[Task item]
Please restate, word for word, the lines below that begin at the one with "s.rcache := rfl" and end at the one with "s.hostDownAt := rfl". Leave out all other lines.

(Stored data entries)
/-! ### putQreg -/

@[simp] theorem State.putQreg_agenda (s : State) (k : Nat) (x : QRegs) : (s.putQreg k x).agenda = s.agenda := rfl
@[simp] theorem State.putQreg_actor (s : State) (k : Nat) (x : QRegs) : (s.putQreg k x).actor = s.actor := rfl
@[simp] theorem State.putQreg_ticks (s : State) (k : Nat) (x : QRegs) : (s.putQreg k x).ticks = s.ticks := rfl
@[simp] theorem State.putQreg_seeds (s : State) (k : Nat) (x : QRegs) : (s.putQreg k x).seeds = s.seeds := rfl
@[simp] theorem State.putQreg_accesses (s : State) (k : Nat) (x : QRegs) : (s.putQreg k x).accesses = s.accesses := rfl
@[simp] theorem State.putQreg_nextKey (s : State) (k : Nat) (x : QRegs) : (s.putQreg k x).nextKey = s.nextKey := rfl
@[simp] theorem State.putQreg_frag (s : State) (k : Nat) (x : QRegs) : (s.putQreg k x).frag = s.frag := rfl
@[simp] theorem State.putQreg_cycle (s : State) (k : Nat) (x : QRegs) : (s.putQreg k x).cycle = s.cycle := rfl
@[simp] theorem State.putQreg_ptpBase (s : State) (k : Nat) (x : QRegs) : (s.putQreg k x).ptpBase = s.ptpBase := rfl
@[simp] theorem State.putQreg_ptpOff (s : State) (k : Nat) (x : QRegs) : (s.putQreg k x).ptpOff = s.ptpOff := rfl
@[simp] theorem State.putQreg_ptpLast (s : State) (k : Nat) (x : QRegs) : (s.putQreg k x).ptpLast = s.ptpLast := rfl
@[simp] theorem State.putQreg_ptpGood (s : State) (k : Nat) (x : QRegs) : (s.putQreg k x).ptpGood = s.ptpGood := rfl
@[simp] theorem State.putQreg_device (s : State) (k : Nat) (x : QRegs) : (s.putQreg k x).device = s.device := rfl
@[simp] theorem State.putQreg_dev (s : State) (k : Nat) (x : QRegs) : (s.putQreg k x).dev = s.dev := rfl
@[simp] theorem State.putQreg_host (s : State) (k : Nat) (x : QRegs) : (s.putQreg k x).host = s.host := rfl
@[simp] theorem State.putQreg_sram (s : State) (k : Nat) (x : QRegs) : (s.putQreg k x).sram = s.sram := rfl
@[simp] theorem State.putQreg_lines (s : State) (k : Nat) (x : QRegs) : (s.putQreg k x).lines = s.lines := rfl
@[simp] theorem State.putQreg_claims (s : State) (k : Nat) (x : QRegs) : (s.putQreg k x).claims = s.claims := rfl
@[simp] theorem State.putQreg_ports (s : State) (k : Nat) (x : QRegs) : (s.putQreg k x).ports = s.ports := rfl
@[simp] theorem State.putQreg_fibres (s : State) (k : Nat) (x : QRegs) : (s.putQreg k x).fibres = s.fibres := rfl
@[simp] theorem State.putQreg_crews (s : State) (k : Nat) (x : QRegs) : (s.putQreg k x).crews = s.crews := rfl
@[simp] theorem State.putQreg_teams (s : State) (k : Nat) (x : QRegs) : (s.putQreg k x).teams = s.teams := rfl
@[simp] theorem State.putQreg_fills (s : State) (k : Nat) (x : QRegs) : (s.putQreg k x).fills = s.fills := rfl
@[simp] theorem State.putQreg_coreCtx (s : State) (k : Nat) (x : QRegs) : (s.putQreg k x).coreCtx = s.coreCtx := rfl
@[simp] theorem State.putQreg_clusterCtx (s : State) (k : Nat) (x : QRegs) : (s.putQreg k x).clusterCtx = s.clusterCtx := rfl
@[simp] theorem State.putQreg_clusters (s : State) (k : Nat) (x : QRegs) : (s.putQreg k x).clusters = s.clusters := rfl
@[simp] theorem State.putQreg_scrub (s : State) (k : Nat) (x : QRegs) : (s.putQreg k x).scrub = s.scrub := rfl
@[simp] theorem State.putQreg_ctxs (s : State) (k : Nat) (x : QRegs) : (s.putQreg k x).ctxs = s.ctxs := rfl
@[simp] theorem State.putQreg_launches (s : State) (k : Nat) (x : QRegs) : (s.putQreg k x).launches = s.launches := rfl
@[simp] theorem State.putQreg_queues (s : State) (k : Nat) (x : QRegs) : (s.putQreg k x).queues = s.queues := rfl
@[simp] theorem State.putQreg_lastQueue (s : State) (k : Nat) (x : QRegs) : (s.putQreg k x).lastQueue = s.lastQueue := rfl
@[simp] theorem State.putQreg_keys (s : State) (k : Nat) (x : QRegs) : (s.putQreg k x).keys = s.keys := rfl
@[simp] theorem State.putQreg_parts (s : State) (k : Nat) (x : QRegs) : (s.putQreg k x).parts = s.parts := rfl
@[simp] theorem State.putQreg_mgmt (s : State) (k : Nat) (x : QRegs) : (s.putQreg k x).mgmt = s.mgmt := rfl
@[simp] theorem State.putQreg_link (s : State) (k : Nat) (x : QRegs) : (s.putQreg k x).link = s.link := rfl
@[simp] theorem State.putQreg_hostUp (s : State) (k : Nat) (x : QRegs) : (s.putQreg k x).hostUp = s.hostUp := rfl
@[simp] theorem State.putQreg_hostCache (s : State) (k : Nat) (x : QRegs) : (s.putQreg k x).hostCache = s.hostCache := rfl
@[simp] theorem State.putQreg_hostAtomics (s : State) (k : Nat) (x : QRegs) : (s.putQreg k x).hostAtomics = s.hostAtomics := rfl
@[simp] theorem State.putQreg_hostStamp (s : State) (k : Nat) (x : QRegs) : (s.putQreg k x).hostStamp = s.hostStamp := rfl
@[simp] theorem State.putQreg_stops (s : State) (k : Nat) (x : QRegs) : (s.putQreg k x).stops = s.stops := rfl
@[simp] theorem State.putQreg_rcache (s : State) (k : Nat) (x : QRegs) : (s.putQreg k x).rcache = s.rcache := rfl
@[simp] theorem State.putQreg_segLines (s : State) (k : Nat) (x : QRegs) : (s.putQreg k x).segLines = s.segLines := rfl
@[simp] theorem State.putQreg_codeAsks (s : State) (k : Nat) (x : QRegs) : (s.putQreg k x).codeAsks = s.codeAsks := rfl
@[simp] theorem State.putQreg_jobs (s : State) (k : Nat) (x : QRegs) : (s.putQreg k x).jobs = s.jobs := rfl
@[simp] theorem State.putQreg_hostStores (s : State) (k : Nat) (x : QRegs) : (s.putQreg k x).hostStores = s.hostStores := rfl
@[simp] theorem State.putQreg_hostData (s : State) (k : Nat) (x : QRegs) : (s.putQreg k x).hostData = s.hostData := rfl
@[simp] theorem State.putQreg_hostPoison (s : State) (k : Nat) (x : QRegs) : (s.putQreg k x).hostPoison = s.hostPoison := rfl
@[simp] theorem State.putQreg_hostDownAt (s : State) (k : Nat) (x : QRegs) : (s.putQreg k x).hostDownAt = s.hostDownAt := rfl
@[simp] theorem State.putQreg_inbox (s : State) (k : Nat) (x : QRegs) : (s.putQreg k x).inbox = s.inbox := rfl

[Expected answer]
@[simp] theorem State.putQreg_rcache (s : State) (k : Nat) (x : QRegs) : (s.putQreg k x).rcache = s.rcache := rfl
@[simp] theorem State.putQreg_segLines (s : State) (k : Nat) (x : QRegs) : (s.putQreg k x).segLines = s.segLines := rfl
@[simp] theorem State.putQreg_codeAsks (s : State) (k : Nat) (x : QRegs) : (s.putQreg k x).codeAsks = s.codeAsks := rfl
@[simp] theorem State.putQreg_jobs (s : State) (k : Nat) (x : QRegs) : (s.putQreg k x).jobs = s.jobs := rfl
@[simp] theorem State.putQreg_hostStores (s : State) (k : Nat) (x : QRegs) : (s.putQreg k x).hostStores = s.hostStores := rfl
@[simp] theorem State.putQreg_hostData (s : State) (k : Nat) (x : QRegs) : (s.putQreg k x).hostData = s.hostData := rfl
@[simp] theorem State.putQreg_hostPoison (s : State) (k : Nat) (x : QRegs) : (s.putQreg k x).hostPoison = s.hostPoison := rfl
@[simp] theorem State.putQreg_hostDownAt (s : State) (k : Nat) (x : QRegs) : (s.putQreg k x).hostDownAt = s.hostDownAt := rfl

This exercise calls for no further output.